Сегодня он намеревался отужинать в роте, а затем по увольнительной записке дежурного офицера отправиться в солдатское собрание, где должен был поджидать его Наркевич. Усталость? Еще ни разу в жизни Елочкин не думал ни об усталости, ни об отдыхе. И ничто не мешало ему пытливо рассматривать громоздившийся вокруг мир.

Солдат твердо шагал по гладким городским тротуарам, изредка поглядывая на часы — ужин в девять. Мысли его бродили по бурливому свету. Днем, когда он говорил с Наркевичем, еще не было известно, а в вечернем выпуске местной газеты уже сообщалось: австрийская артиллерия бомбардирует Белград.

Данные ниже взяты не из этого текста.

/-- The weave (R409, R411, R417, R558, R566, R594, R584): each slot advances the frame; an owned slot senses the head of the
owner's queue, unless that request has to wait; a busy bank freezes the quire of a STREAM with cause BUSY_BANK; a delivered row
fills the slots of its leaves, and a leaf with an uncorrectable codeword is sensed again ahead of the queue. -/
def WeaveServesClause : Prop :=
  ∀ (s : State), Inv s →
    (s.up = true → s.coreOn = true → ∃ t, exec .weaveSlotStart s = .next t ∧
      t.weave.slot = (s.weave.slot + 1) % 1024 ∧ (s.weave.slot = 0 → t.weave.profile = s.part) ∧
      (s.weave.slot ≠ 0 → t.weave.profile = s.weave.profile)) ∧
    (∀ (q : QNum) (g : Nat) (r : SenseReq) (l : List SenseReq), g < 12 → s.groupInService g = true →
      s.weaveCode s.weave.profile s.weave.slot g = q.val → Lively s q →
      Tab.get s.weave.queues [] (q.val * 12 + g) = r :: l → Tab.get s.weave.lent 0 (q.val * 12 + g) = 0 →
      let t := s.useSlot g
      (s.groupBusy g = false → s.headWaits q r = false → Tab.get t.weave.sensed [] g = Tab.get s.weave.sensed [] g ++ [.queue q r] ∧
        Tab.get t.weave.queues [] (q.val * 12 + g) = l ∧ t.bays = s.bays ∧ t.quires = s.quires) ∧
      (∀ b id slot n tag h idx run, r.what = .stream b id slot n tag h idx → s.run q id = some run →
        s.groupBusy g = true → FrozenBy s t q FC.busyBank 0)) ∧
    (∀ (g : GroupNum) (q : QNum) (r : SenseReq) (b : BayNum) (id slot n tag h idx : Nat) (rest : List SlotUse),
      s.coreOn = true → Tab.get s.weave.sensed [] g.val = .queue q r :: rest → r.what = .stream b id slot n tag h idx →
      s.stillRuns q b id = true → r.leaves.Nodup → (∀ j ∈ r.leaves, slot + j < 64) →
      (∀ j ∈ r.leaves, ((s.bay b).slot (slot + j)).voidOnArrival = false) →
      (∃ t, exec (.stripeDelivery g {}) s = .next t ∧ Tab.get t.weave.sensed [] g.val = rest ∧
        (∀ j ∈ r.leaves, (t.bay b).frame (slot + j) = s.libFrame r.entry (32 * r.stripe + j) ∧
          ((t.bay b).slot (slot + j)).arriving = none) ∧ t.tiers = s.tiers ∧ t.out = s.out) ∧
      (∀ bad, (r.leaves.filter fun j => bad.contains j) ≠ [] → r.retries < 3 → ∃ t,
        exec (.stripeDelivery g { badLeaves := bad }) s = .next t ∧
        Tab.get t.weave.queues [] (q.val * 12 + g.val) =
          { r with retries := r.retries + 1, leaves := r.leaves.filter fun j => bad.contains j } ::
            Tab.get s.weave.queues [] (q.val * 12 + g.val) ∧
        (∀ j ∈ r.leaves, j ∉ bad → (t.bay b).frame (slot + j) = s.libFrame r.entry (32 * r.stripe + j)))) ∧
    (s.up = true → s.coreOn = true → ∃ t, exec .scrubPass s = .next t ∧ t.nv.scrubAt = s.rtc.toNat ∧ t.bays = s.bays ∧
      t.quires = s.quires ∧ t.tiers = s.tiers ∧ t.out = s.out)

/-- The T3 aperture (R572, R575, R577, R578, R579): a read of a leaf outside the window's entry answers Unsupported Request
and counts in APT_RANGE, one of an execute-only leaf answers Completer Abort and counts in APT_XO, one of an open leaf in
the buffer answers the payload bytes that were sensed; a write is discarded and counted. -/
def ApertureClause : Prop :=
  ∀ (s : State) (i j len : Nat), Inv s → s.bar2Takes (0x08000000 + 8192 * i + j) len = true → s.up = true → s.coreOn = true →
    s.pm.entry = none → s.clk.lpddrPll = true → i < 14336 → j + len ≤ 8192 → 1 ≤ len →
    let off := BitVec.ofNat 28 (0x08000000 + 8192 * i + j)
    let w := s.rd Key.t3Window
    let e := w / 2 ^ 32
    let n := w % 2 ^ 32 + i
    let x := s.lib e
    let up (t : State) (k : Nat) := t.rd k = min (s.rd k + 1) 0xFFFFFFFF
    (63 < e ∨ x.installed = false ∨ 32 * x.stripes ≤ n → ∃ t, exec (.apertureRead off len) s = .next t ∧
      t.out = s.out ++ [.unsupportedRequest] ∧ up t Key.aptRange ∧ t.rd Key.aptLastCause = 3) ∧
    (e ≤ 63 → x.installed = true → n < 32 * x.stripes →
      (x.man.xoStripe (n / 32) = true → ∃ t, exec (.apertureRead off len) s = .next t ∧
        t.out = s.out ++ [.completerAbort] ∧ up t Key.aptXo ∧ t.rd Key.aptLastCause = 1) ∧
      (∀ a, x.man.xoStripe (n / 32) = false → s.buffered e (n / 32) = some a → ∃ t,
        exec (.apertureRead off len) s = .next t ∧
        t.out = s.out ++ [.barRead (Mem.readN a.frames (8448 * (n % 32) + 256 + j) len)] ∧
        t.dict = s.dict ∧ t.tiers = s.tiers ∧ t.nv = s.nv)) ∧
    (∀ data, data.length = len → ∃ t, exec (.apertureWrite off data) s = .next t ∧ up t Key.aptWrites ∧
      t.tiers = s.tiers ∧ t.nv = s.nv ∧ t.out = s.out)

/-- `WeaveServesClause`, `ApertureClause` together. -/
def Obligations.WeaveAndAperture : Prop := WeaveServesClause ∧ ApertureClause

/-! ### The press and the translation layer (13) -/

/-- The command that gives descriptor `desc` of operation `op` (R606). -/
def pressCommand (op : Nat) (src : PressSource) (desc : List Byte) : Instr :=
  match op with
  | 1 => .eraseBlock src desc
  | 2 => .eraseSector src desc
  | 3 => .programRun src desc
  | 4 => .readRun src desc
  | 5 => .otpProgram src desc
  | _ => .refreshMove src desc

/-- The entry in which a submitter's press completion appears, or what the engine is sent (R611). -/
def PressAnswered (s t : State) (src : PressSource) (bytes : List Byte) : Prop :=
  match submitKey src with
  | some k => (t.cmd k).state = .done ∧ (t.cmd k).result = DS.ok ∧ (t.cmd k).card = bytes
  | none => ∃ l, t.out = s.out ++ Output.pressCompletion bytes :: l

/-- Press descriptors (R600, R604, R606, R611, R612, R614): an operation that R600 does not give a role answers ROLE and
places nothing; a descriptor that passes every check joins the ring, its submission RUNNING; one with a bad field of an
engine or of HOST-P completes at once with FORMAT and its offset, one of a quire freezes it. -/
def Obligations.PressSubmissions : Prop :=
  ∀ (s : State) (src : PressSource) (desc : List Byte) (op : Nat), Inv s → 1 ≤ op → op ≤ 6 → s.up = true →
    s.coreOn = true → fieldLe desc 0 1 = op →
    let d := parseDesc desc
    let idle := s.nv.press.length < 256 ∧ ∀ k, submitKey src = some k → s.cmdRunning k = false
    ((sourceOps src).contains op = false → (submitKey src).isSome = true →
      exec (pressCommand op src desc) s = .next ((s.count Key.dictRole).answer DS.role)) ∧
    ((sourceOps src).contains op = true → idle →
      (∀ q, src = .quire q → s.pressFreeze q desc = none) → ((∀ q, src ≠ .quire q) → 
        (if (submitKey src).isSome then hostDescBad desc else engineDescBad src desc) = none) →
      s.pressAtOnce src d = none → ∃ t x, exec (pressCommand op src desc) s = .next t ∧ x ∈ t.nv.press ∧
      x.id = s.nv.nextOp ∧ x.src = src ∧ x.op = op ∧ x.tag = d.tag ∧ x.target = d.target ∧ x.data = d.data ∧
      x.count = d.count ∧ t.nv.nextOp = s.nv.nextOp + 1 ∧ t.nv.press.length = s.nv.press.length + 1 ∧
      (∀ k, submitKey src = some k → (t.cmd k).state = .running ∧ t.out = s.out ++ [.status DS.ok]) ∧
      t.nv.otp = s.nv.otp ∧ t.nv.lib = s.nv.lib ∧ t.nv.blocks = s.nv.blocks ∧ t.tiers = s.tiers ∧ t.quires = s.quires) ∧
    (∀ o, (sourceOps src).contains op = true → idle → src = .host → hostDescBad desc = some o → ∃ t,
      exec (pressCommand op src desc) s = .next t ∧ t.nv = s.nv ∧
      PressAnswered s t src (pressBytes d PS.format 0 o 0)) ∧
    (∀ q o, (sourceOps src).contains op = true → idle → src = .quire q → Lively s q →
      (sortNat (badDesc desc)).head? = some o → ∃ t, exec (pressCommand op src desc) s = .next t ∧
      FrozenBy s t q FC.format (o % 2 ^ 32))

/-- Press operations end (R590, R602, R606, R607, R608, R610, R620, R635): an OTP_PROGRAM that verified sets the bits of its 8
bytes and no other, one that did not leaves some of them 0, clears none and answers PROGRAM_FAIL; an ERASE_SECTOR clears the
sectors under way and completes with the last; an ERASE_BLOCK frees the named blocks not in use; a finished band move switches the block tables and answers the rows moved. -/
def PressCompletionsClause : Prop :=
  ∀ (s : State) (id : Nat) (x : PressOp) (us : Nat), Inv s → (s.nv.press.find? fun y => y.id == id) = some x →
    x.running = true → x.suspended = false → s.runSensing id = false → s.coreOn = true →
    (∀ y ∈ s.nv.press, y.src = x.src → y = x) → (sourceOps x.src).contains x.op = true →
    (x.op = 5 → ∃ t, exec (.pressOpComplete id { timeUs := us }) s = .next t ∧
      Mem.readLe t.nv.otp x.target 8 = (Mem.readLe s.nv.otp x.target 8 ||| x.data) % 2 ^ 64 ∧
      (∀ a, a < x.target ∨ x.target + 8 ≤ a → Mem.read t.nv.otp a = Mem.read s.nv.otp a) ∧
      PressAnswered s t x.src (pressBytes x.desc PS.ok 8 0 us) ∧ (∀ y ∈ t.nv.press, y.id ≠ id) ∧ t.nv.lib = s.nv.lib ∧
      t.tiers = s.tiers) ∧
    (x.op = 5 → x.data < 2 ^ 64 →
      let old := Mem.readLe s.nv.otp x.target 8
      old ||| x.data ≠ old → ∃ t, exec (.pressOpComplete id { timeUs := us, verified := false }) s = .next t ∧
      (let new := Mem.readLe t.nv.otp x.target 8; new ||| old = new ∧ new ||| (old ||| x.data) = old ||| x.data ∧
        new &&& x.data ≠ x.data) ∧
      (∀ a, a < x.target ∨ x.target + 8 ≤ a → Mem.read t.nv.otp a = Mem.read s.nv.otp a) ∧
      PressAnswered s t x.src (pressBytes x.desc PS.programFail 0 (x.target % 2 ^ 32) us) ∧
      t.rd Key.pressProgramFails = min (s.rd Key.pressProgramFails + 1) 0xFFFFFFFF) ∧
    (x.op = 2 → x.under ≠ [] → (∀ n ∈ x.under, 674 ≤ n ∧ n < 1024) → ∃ t,
      exec (.pressOpComplete id { timeUs := us }) s = .next t ∧
      (∀ a, Mem.read t.nv.aux a = if a / 8192 ∈ x.under then 0 else Mem.read s.nv.aux a) ∧
      (x.count ≤ x.done + x.under.length → (∀ y ∈ t.nv.press, y.id ≠ id) ∧
        PressAnswered s t x.src (pressBytes x.desc PS.ok x.count 0 us)) ∧
      (x.done + x.under.length < x.count → ∃ y ∈ t.nv.press, y.id = id ∧ y.done = x.done + x.under.length) ∧
      t.nv.boot = s.nv.boot ∧ t.nv.otp = s.nv.otp ∧ t.tiers = s.tiers) ∧
    (x.op = 1 → isAux x.target = false → s.pressing (nvGroup x.target) (.op id) = true → ∃ t,
      exec (.pressOpComplete id { timeUs := us }) s = .next t ∧
      PressAnswered s t x.src (pressBytes x.desc PS.ok 0 0 us) ∧
      (∀ k ∈ nvBanks x.target, k < 8 → nvBlock x.target < 18 →
        let b := s.block (nvGroup x.target) k (nvBlock x.target)
        b.state ≠ .inUse → b.state ≠ .bad →
          t.block (nvGroup x.target) k (nvBlock x.target) = { state := .freeErased, cycles := b.cycles + 1 }) ∧
      t.nv.lib = s.nv.lib ∧ t.nv.otp = s.nv.otp ∧ t.tiers = s.tiers) ∧
    (∀ (g : GroupNum) (m : BandMove), s.remapDue g.val = some m → m.dest.length = 8 → m.band < 16 → x.op = 6 →
      x.target = g.val + 16 * m.band → (∀ y ∈ s.nv.press, y = x) → m.kind = .refresh → ∃ t us,
      exec (.refreshRemap g []) s = .next t ∧ (∀ k, k < 8 → t.mappedBlock g.val k m.band = m.dest.getD k 0) ∧
      (t.bandOf g.val m.band).reads = 0 ∧ (t.bandOf g.val m.band).used = (s.bandOf g.val m.band).used ∧
      (∀ y ∈ t.nv.moves, ¬ (y.group = g.val ∧ y.band = m.band)) ∧
      t.rd Key.tlRefreshes = min (s.rd Key.tlRefreshes + 1) 0xFFFFFFFF ∧
      PressAnswered s t x.src (pressBytes x.desc PS.ok (s.bandOf g.val m.band).used 0 us))

/-- Suspend and resume (R621, R623), staging and firmware update (R651, R652): the read suspends the operation on its pair
and the resume lets it go on; 256 bytes land at FW_STAGE_OFFSET, which moves on; an update writes the slot that does not
run and then names it in the commit record. -/
def SuspendAndFirmwareClause : Prop :=
  ∀ (s : State), Inv s →
    (∀ (pair : Fin 4) (x : PressOp), s.nv.press = [x] → x.onPair pair.val = true →
      (x.suspended = false → ∃ t, exec (.pressSuspend pair) s = .next t ∧
        t.nv = { s.nv with press := [{ x with suspended := true }] } ∧
        t.rd Key.pressSuspends = min (s.rd Key.pressSuspends + 1) 0xFFFFFFFF ∧ t.tiers = s.tiers ∧ t.out = s.out) ∧
      (x.suspended = true → exec (.pressResume pair) s =
        .next (s.setNv { s.nv with press := [{ x with suspended := false }] }))) ∧
    (∀ (role : Role) (v : List Byte), Serving s → Allowed s role Key.fwStageData v.length → s.cmdRunning Key.fwUpdate = false →
      let o := s.rd Key.fwStageOffset
      (655104 < o → ∃ t, exec (.fwStageData role v) s = .next t ∧ t.nv = s.nv ∧ t.out = s.out ++ [.status DS.range]) ∧
      (o ≤ 655104 → ∃ t, exec (.fwStageData role v) s = .next t ∧ t.rd Key.fwStageOffset = o + 256 ∧
        (∀ a, Mem.read t.nv.fwStage a =
          if o ≤ a ∧ a < o + 256 then v.getD (a - o) 0 else Mem.read s.nv.fwStage a) ∧
        t.nv.boot = s.nv.boot ∧ t.tiers = s.tiers ∧ t.out = s.out ++ [.status DS.ok])) ∧
    (∀ (role : Role) (arg : List Byte) (env : Env), Serving s → Allowed s role Key.fwUpdate arg.length →
      s.cmdRunning Key.fwUpdate = false → fieldLe arg 4 1 = 0 → fieldLe arg 5 3 = 0 →
      let len := fieldLe arg 0 4
      let b := s.nv.boot
      let toB := s.rd Key.bootSlot = 0
      (len = 0 ∨ 655360 < len → ∃ t, exec (.fwUpdate role arg env) s = .next t ∧ t.nv = s.nv ∧
        t.out = s.out ++ [.status DS.range]) ∧
      (1 ≤ len → len ≤ 655360 → s.imageOk s.nv.fwStage len = false → ∃ t,
        exec (.fwUpdate role arg env) s = .next t ∧ t.nv = s.nv ∧ (t.cmd Key.fwUpdate).result = DS.state) ∧
      (1 ≤ len → len ≤ 655360 → env.readBack = true → s.imageOk s.nv.fwStage len = true → ∃ t img,
        exec (.fwUpdate role arg env) s = .next t ∧ (t.cmd Key.fwUpdate).result = DS.ok ∧
        (toB → t.nv.boot.slotB = some img ∧ t.nv.boot.slotA = b.slotA) ∧
        (¬ toB → t.nv.boot.slotA = some img ∧ t.nv.boot.slotB = b.slotB) ∧
        (∀ a, a < len → Mem.read img a = Mem.read s.nv.fwStage a) ∧
        ((t.nv.boot.copy0 = b.copy0 ∧ t.nv.boot.copy1.slotB = decide toB ∧ t.nv.boot.copy1.crcOk = true ∧
            t.nv.boot.copy1.seq = b.copy0.seq + 1) ∨
         (t.nv.boot.copy1 = b.copy1 ∧ t.nv.boot.copy0.slotB = decide toB ∧ t.nv.boot.copy0.crcOk = true ∧
            t.nv.boot.copy0.seq = b.copy1.seq + 1)) ∧ t.nv.boot.resetDue = b.resetDue))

Политический воздух сгущался, как газ в лабораторной реторте. Елочкину часто приходилось дежурить на крепостной телеграфно-телефонной станции. За последние дежурства в его руках перебывало несметное количество открытых телеграмм с таким содержанием, словно земля дымилась. Да и шифрованные телеграммы, обычно очень редкие, передавались теперь десятками…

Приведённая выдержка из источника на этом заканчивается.